*PROMPT:* In the data that follows, each entry is to be restated exactly.

Dataset entries:
━━━

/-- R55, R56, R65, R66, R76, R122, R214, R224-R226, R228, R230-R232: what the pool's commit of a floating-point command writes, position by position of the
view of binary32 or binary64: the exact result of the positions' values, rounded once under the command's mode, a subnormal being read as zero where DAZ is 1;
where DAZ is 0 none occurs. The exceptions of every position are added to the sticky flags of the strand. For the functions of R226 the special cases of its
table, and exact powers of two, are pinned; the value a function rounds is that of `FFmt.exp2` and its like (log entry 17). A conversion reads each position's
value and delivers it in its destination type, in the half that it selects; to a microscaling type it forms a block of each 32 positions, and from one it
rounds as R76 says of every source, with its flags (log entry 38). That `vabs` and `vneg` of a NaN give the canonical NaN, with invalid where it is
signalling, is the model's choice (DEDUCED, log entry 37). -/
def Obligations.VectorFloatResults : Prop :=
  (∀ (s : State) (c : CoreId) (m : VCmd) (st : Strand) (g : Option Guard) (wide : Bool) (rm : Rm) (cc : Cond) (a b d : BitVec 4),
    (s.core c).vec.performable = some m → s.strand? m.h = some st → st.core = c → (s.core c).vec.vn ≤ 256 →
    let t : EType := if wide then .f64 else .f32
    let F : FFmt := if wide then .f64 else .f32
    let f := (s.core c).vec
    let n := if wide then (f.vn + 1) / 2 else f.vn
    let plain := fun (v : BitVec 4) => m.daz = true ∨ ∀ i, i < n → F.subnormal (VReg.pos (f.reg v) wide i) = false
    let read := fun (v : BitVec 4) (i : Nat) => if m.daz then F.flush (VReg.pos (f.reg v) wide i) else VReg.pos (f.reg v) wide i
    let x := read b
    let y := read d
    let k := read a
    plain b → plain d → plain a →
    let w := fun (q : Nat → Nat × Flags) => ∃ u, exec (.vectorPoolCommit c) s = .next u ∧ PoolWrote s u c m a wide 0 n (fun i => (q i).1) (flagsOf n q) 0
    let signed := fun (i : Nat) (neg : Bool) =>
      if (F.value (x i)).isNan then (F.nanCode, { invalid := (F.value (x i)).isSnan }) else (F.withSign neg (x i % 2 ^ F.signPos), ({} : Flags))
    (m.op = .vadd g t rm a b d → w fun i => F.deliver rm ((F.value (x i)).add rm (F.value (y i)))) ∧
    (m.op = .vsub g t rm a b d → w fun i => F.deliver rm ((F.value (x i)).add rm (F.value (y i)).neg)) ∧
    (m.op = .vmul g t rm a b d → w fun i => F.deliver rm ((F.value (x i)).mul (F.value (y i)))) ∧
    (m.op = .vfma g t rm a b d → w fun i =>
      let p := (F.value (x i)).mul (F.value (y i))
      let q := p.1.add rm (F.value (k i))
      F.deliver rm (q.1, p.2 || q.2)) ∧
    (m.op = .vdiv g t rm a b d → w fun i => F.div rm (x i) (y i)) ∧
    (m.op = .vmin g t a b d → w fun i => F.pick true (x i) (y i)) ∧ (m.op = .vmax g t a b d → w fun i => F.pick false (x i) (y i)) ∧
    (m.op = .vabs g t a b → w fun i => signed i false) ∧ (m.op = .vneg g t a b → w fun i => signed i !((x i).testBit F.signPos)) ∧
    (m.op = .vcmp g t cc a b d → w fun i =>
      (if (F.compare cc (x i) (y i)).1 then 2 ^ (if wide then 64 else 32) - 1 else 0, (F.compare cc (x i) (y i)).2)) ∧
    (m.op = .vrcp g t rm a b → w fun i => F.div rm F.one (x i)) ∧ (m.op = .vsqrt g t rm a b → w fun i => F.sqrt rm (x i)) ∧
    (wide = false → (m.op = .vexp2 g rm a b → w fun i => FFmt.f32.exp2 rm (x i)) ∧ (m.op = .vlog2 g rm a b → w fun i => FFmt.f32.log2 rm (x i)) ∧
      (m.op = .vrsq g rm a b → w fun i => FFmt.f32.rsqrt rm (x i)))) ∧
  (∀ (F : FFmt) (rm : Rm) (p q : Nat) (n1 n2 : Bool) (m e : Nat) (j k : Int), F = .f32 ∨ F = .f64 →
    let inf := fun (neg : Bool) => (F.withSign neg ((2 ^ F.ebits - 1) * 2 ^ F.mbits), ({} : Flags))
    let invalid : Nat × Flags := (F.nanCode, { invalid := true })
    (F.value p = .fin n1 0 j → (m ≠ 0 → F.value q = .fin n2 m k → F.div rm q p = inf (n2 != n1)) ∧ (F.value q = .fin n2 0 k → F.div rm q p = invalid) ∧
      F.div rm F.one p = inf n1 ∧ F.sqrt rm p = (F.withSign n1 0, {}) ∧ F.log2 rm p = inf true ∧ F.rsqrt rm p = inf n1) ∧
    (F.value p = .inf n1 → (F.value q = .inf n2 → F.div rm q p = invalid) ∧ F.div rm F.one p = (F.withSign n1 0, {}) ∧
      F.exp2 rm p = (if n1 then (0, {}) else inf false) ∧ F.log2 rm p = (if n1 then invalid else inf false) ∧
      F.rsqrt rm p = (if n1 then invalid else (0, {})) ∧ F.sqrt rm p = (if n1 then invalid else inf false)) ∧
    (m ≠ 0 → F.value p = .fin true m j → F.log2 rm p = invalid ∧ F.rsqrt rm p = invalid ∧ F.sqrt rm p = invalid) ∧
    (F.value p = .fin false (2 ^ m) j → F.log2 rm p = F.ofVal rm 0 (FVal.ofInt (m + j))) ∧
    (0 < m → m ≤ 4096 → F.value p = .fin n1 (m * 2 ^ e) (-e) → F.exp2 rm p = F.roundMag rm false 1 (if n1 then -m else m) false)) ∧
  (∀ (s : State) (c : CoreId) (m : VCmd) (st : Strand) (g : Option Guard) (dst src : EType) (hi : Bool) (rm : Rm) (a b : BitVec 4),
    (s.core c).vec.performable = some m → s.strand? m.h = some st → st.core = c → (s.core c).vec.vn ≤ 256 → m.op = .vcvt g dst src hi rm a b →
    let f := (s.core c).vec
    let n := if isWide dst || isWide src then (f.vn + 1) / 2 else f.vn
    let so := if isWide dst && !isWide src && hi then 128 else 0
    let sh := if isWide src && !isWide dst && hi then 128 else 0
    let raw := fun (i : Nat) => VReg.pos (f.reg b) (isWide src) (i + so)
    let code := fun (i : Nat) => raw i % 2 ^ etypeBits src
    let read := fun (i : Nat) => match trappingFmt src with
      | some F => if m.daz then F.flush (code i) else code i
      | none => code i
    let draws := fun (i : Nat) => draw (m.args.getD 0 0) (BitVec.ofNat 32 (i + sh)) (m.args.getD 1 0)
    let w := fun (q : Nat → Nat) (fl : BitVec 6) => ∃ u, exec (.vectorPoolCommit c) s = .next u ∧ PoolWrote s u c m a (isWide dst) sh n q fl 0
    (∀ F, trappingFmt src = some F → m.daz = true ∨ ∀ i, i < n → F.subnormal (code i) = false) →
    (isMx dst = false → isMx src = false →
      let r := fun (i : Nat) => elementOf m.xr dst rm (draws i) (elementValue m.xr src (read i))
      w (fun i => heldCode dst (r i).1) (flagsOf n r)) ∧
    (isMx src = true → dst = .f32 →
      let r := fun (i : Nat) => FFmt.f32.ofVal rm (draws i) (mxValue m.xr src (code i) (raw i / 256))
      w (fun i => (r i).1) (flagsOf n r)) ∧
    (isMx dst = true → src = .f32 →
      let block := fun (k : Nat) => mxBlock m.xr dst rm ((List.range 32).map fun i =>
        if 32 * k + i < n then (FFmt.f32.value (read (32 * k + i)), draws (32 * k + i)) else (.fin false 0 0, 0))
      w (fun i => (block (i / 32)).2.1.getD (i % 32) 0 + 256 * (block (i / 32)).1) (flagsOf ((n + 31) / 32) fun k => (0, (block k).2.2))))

━━━

*RESULT FOR THIS EXERCISE:*
/-- R55, R56, R65, R66, R76, R122, R214, R224-R226, R228, R230-R232: what the pool's commit of a floating-point command writes, position by position of the
view of binary32 or binary64: the exact result of the positions' values, rounded once under the command's mode, a subnormal being read as zero where DAZ is 1;
where DAZ is 0 none occurs. The exceptions of every position are added to the sticky flags of the strand. For the functions of R226 the special cases of its
table, and exact powers of two, are pinned; the value a function rounds is that of `FFmt.exp2` and its like (log entry 17). A conversion reads each position's
value and delivers it in its destination type, in the half that it selects; to a microscaling type it forms a block of each 32 positions, and from one it
rounds as R76 says of every source, with its flags (log entry 38). That `vabs` and `vneg` of a NaN give the canonical NaN, with invalid where it is
signalling, is the model's choice (DEDUCED, log entry 37). -/
def Obligations.VectorFloatResults : Prop :=
  (∀ (s : State) (c : CoreId) (m : VCmd) (st : Strand) (g : Option Guard) (wide : Bool) (rm : Rm) (cc : Cond) (a b d : BitVec 4),
    (s.core c).vec.performable = some m → s.strand? m.h = some st → st.core = c → (s.core c).vec.vn ≤ 256 →
    let t : EType := if wide then .f64 else .f32
    let F : FFmt := if wide then .f64 else .f32
    let f := (s.core c).vec
    let n := if wide then (f.vn + 1) / 2 else f.vn
    let plain := fun (v : BitVec 4) => m.daz = true ∨ ∀ i, i < n → F.subnormal (VReg.pos (f.reg v) wide i) = false
    let read := fun (v : BitVec 4) (i : Nat) => if m.daz then F.flush (VReg.pos (f.reg v) wide i) else VReg.pos (f.reg v) wide i
    let x := read b
    let y := read d
    let k := read a
    plain b → plain d → plain a →
    let w := fun (q : Nat → Nat × Flags) => ∃ u, exec (.vectorPoolCommit c) s = .next u ∧ PoolWrote s u c m a wide 0 n (fun i => (q i).1) (flagsOf n q) 0
    let signed := fun (i : Nat) (neg : Bool) =>
      if (F.value (x i)).isNan then (F.nanCode, { invalid := (F.value (x i)).isSnan }) else (F.withSign neg (x i % 2 ^ F.signPos), ({} : Flags))
    (m.op = .vadd g t rm a b d → w fun i => F.deliver rm ((F.value (x i)).add rm (F.value (y i)))) ∧
    (m.op = .vsub g t rm a b d → w fun i => F.deliver rm ((F.value (x i)).add rm (F.value (y i)).neg)) ∧
    (m.op = .vmul g t rm a b d → w fun i => F.deliver rm ((F.value (x i)).mul (F.value (y i)))) ∧
    (m.op = .vfma g t rm a b d → w fun i =>
      let p := (F.value (x i)).mul (F.value (y i))
      let q := p.1.add rm (F.value (k i))
      F.deliver rm (q.1, p.2 || q.2)) ∧
    (m.op = .vdiv g t rm a b d → w fun i => F.div rm (x i) (y i)) ∧
    (m.op = .vmin g t a b d → w fun i => F.pick true (x i) (y i)) ∧ (m.op = .vmax g t a b d → w fun i => F.pick false (x i) (y i)) ∧
    (m.op = .vabs g t a b → w fun i => signed i false) ∧ (m.op = .vneg g t a b → w fun i => signed i !((x i).testBit F.signPos)) ∧
    (m.op = .vcmp g t cc a b d → w fun i =>
      (if (F.compare cc (x i) (y i)).1 then 2 ^ (if wide then 64 else 32) - 1 else 0, (F.compare cc (x i) (y i)).2)) ∧
    (m.op = .vrcp g t rm a b → w fun i => F.div rm F.one (x i)) ∧ (m.op = .vsqrt g t rm a b → w fun i => F.sqrt rm (x i)) ∧
    (wide = false → (m.op = .vexp2 g rm a b → w fun i => FFmt.f32.exp2 rm (x i)) ∧ (m.op = .vlog2 g rm a b → w fun i => FFmt.f32.log2 rm (x i)) ∧
      (m.op = .vrsq g rm a b → w fun i => FFmt.f32.rsqrt rm (x i)))) ∧
  (∀ (F : FFmt) (rm : Rm) (p q : Nat) (n1 n2 : Bool) (m e : Nat) (j k : Int), F = .f32 ∨ F = .f64 →
    let inf := fun (neg : Bool) => (F.withSign neg ((2 ^ F.ebits - 1) * 2 ^ F.mbits), ({} : Flags))
    let invalid : Nat × Flags := (F.nanCode, { invalid := true })
    (F.value p = .fin n1 0 j → (m ≠ 0 → F.value q = .fin n2 m k → F.div rm q p = inf (n2 != n1)) ∧ (F.value q = .fin n2 0 k → F.div rm q p = invalid) ∧
      F.div rm F.one p = inf n1 ∧ F.sqrt rm p = (F.withSign n1 0, {}) ∧ F.log2 rm p = inf true ∧ F.rsqrt rm p = inf n1) ∧
    (F.value p = .inf n1 → (F.value q = .inf n2 → F.div rm q p = invalid) ∧ F.div rm F.one p = (F.withSign n1 0, {}) ∧
      F.exp2 rm p = (if n1 then (0, {}) else inf false) ∧ F.log2 rm p = (if n1 then invalid else inf false) ∧
      F.rsqrt rm p = (if n1 then invalid else (0, {})) ∧ F.sqrt rm p = (if n1 then invalid else inf false)) ∧
    (m ≠ 0 → F.value p = .fin true m j → F.log2 rm p = invalid ∧ F.rsqrt rm p = invalid ∧ F.sqrt rm p = invalid) ∧
    (F.value p = .fin false (2 ^ m) j → F.log2 rm p = F.ofVal rm 0 (FVal.ofInt (m + j))) ∧
    (0 < m → m ≤ 4096 → F.value p = .fin n1 (m * 2 ^ e) (-e) → F.exp2 rm p = F.roundMag rm false 1 (if n1 then -m else m) false)) ∧
  (∀ (s : State) (c : CoreId) (m : VCmd) (st : Strand) (g : Option Guard) (dst src : EType) (hi : Bool) (rm : Rm) (a b : BitVec 4),
    (s.core c).vec.performable = some m → s.strand? m.h = some st → st.core = c → (s.core c).vec.vn ≤ 256 → m.op = .vcvt g dst src hi rm a b →
    let f := (s.core c).vec
    let n := if isWide dst || isWide src then (f.vn + 1) / 2 else f.vn
    let so := if isWide dst && !isWide src && hi then 128 else 0
    let sh := if isWide src && !isWide dst && hi then 128 else 0
    let raw := fun (i : Nat) => VReg.pos (f.reg b) (isWide src) (i + so)
    let code := fun (i : Nat) => raw i % 2 ^ etypeBits src
    let read := fun (i : Nat) => match trappingFmt src with
      | some F => if m.daz then F.flush (code i) else code i
      | none => code i
    let draws := fun (i : Nat) => draw (m.args.getD 0 0) (BitVec.ofNat 32 (i + sh)) (m.args.getD 1 0)
    let w := fun (q : Nat → Nat) (fl : BitVec 6) => ∃ u, exec (.vectorPoolCommit c) s = .next u ∧ PoolWrote s u c m a (isWide dst) sh n q fl 0
    (∀ F, trappingFmt src = some F → m.daz = true ∨ ∀ i, i < n → F.subnormal (code i) = false) →
    (isMx dst = false → isMx src = false →
      let r := fun (i : Nat) => elementOf m.xr dst rm (draws i) (elementValue m.xr src (read i))
      w (fun i => heldCode dst (r i).1) (flagsOf n r)) ∧
    (isMx src = true → dst = .f32 →
      let r := fun (i : Nat) => FFmt.f32.ofVal rm (draws i) (mxValue m.xr src (code i) (raw i / 256))
      w (fun i => (r i).1) (flagsOf n r)) ∧
    (isMx dst = true → src = .f32 →
      let block := fun (k : Nat) => mxBlock m.xr dst rm ((List.range 32).map fun i =>
        if 32 * k + i < n then (FFmt.f32.value (read (32 * k + i)), draws (32 * k + i)) else (.fin false 0 0, 0))
      w (fun i => (block (i / 32)).2.1.getD (i % 32) 0 + 256 * (block (i / 32)).1) (flagsOf ((n + 31) / 32) fun k => (0, (block k).2.2))))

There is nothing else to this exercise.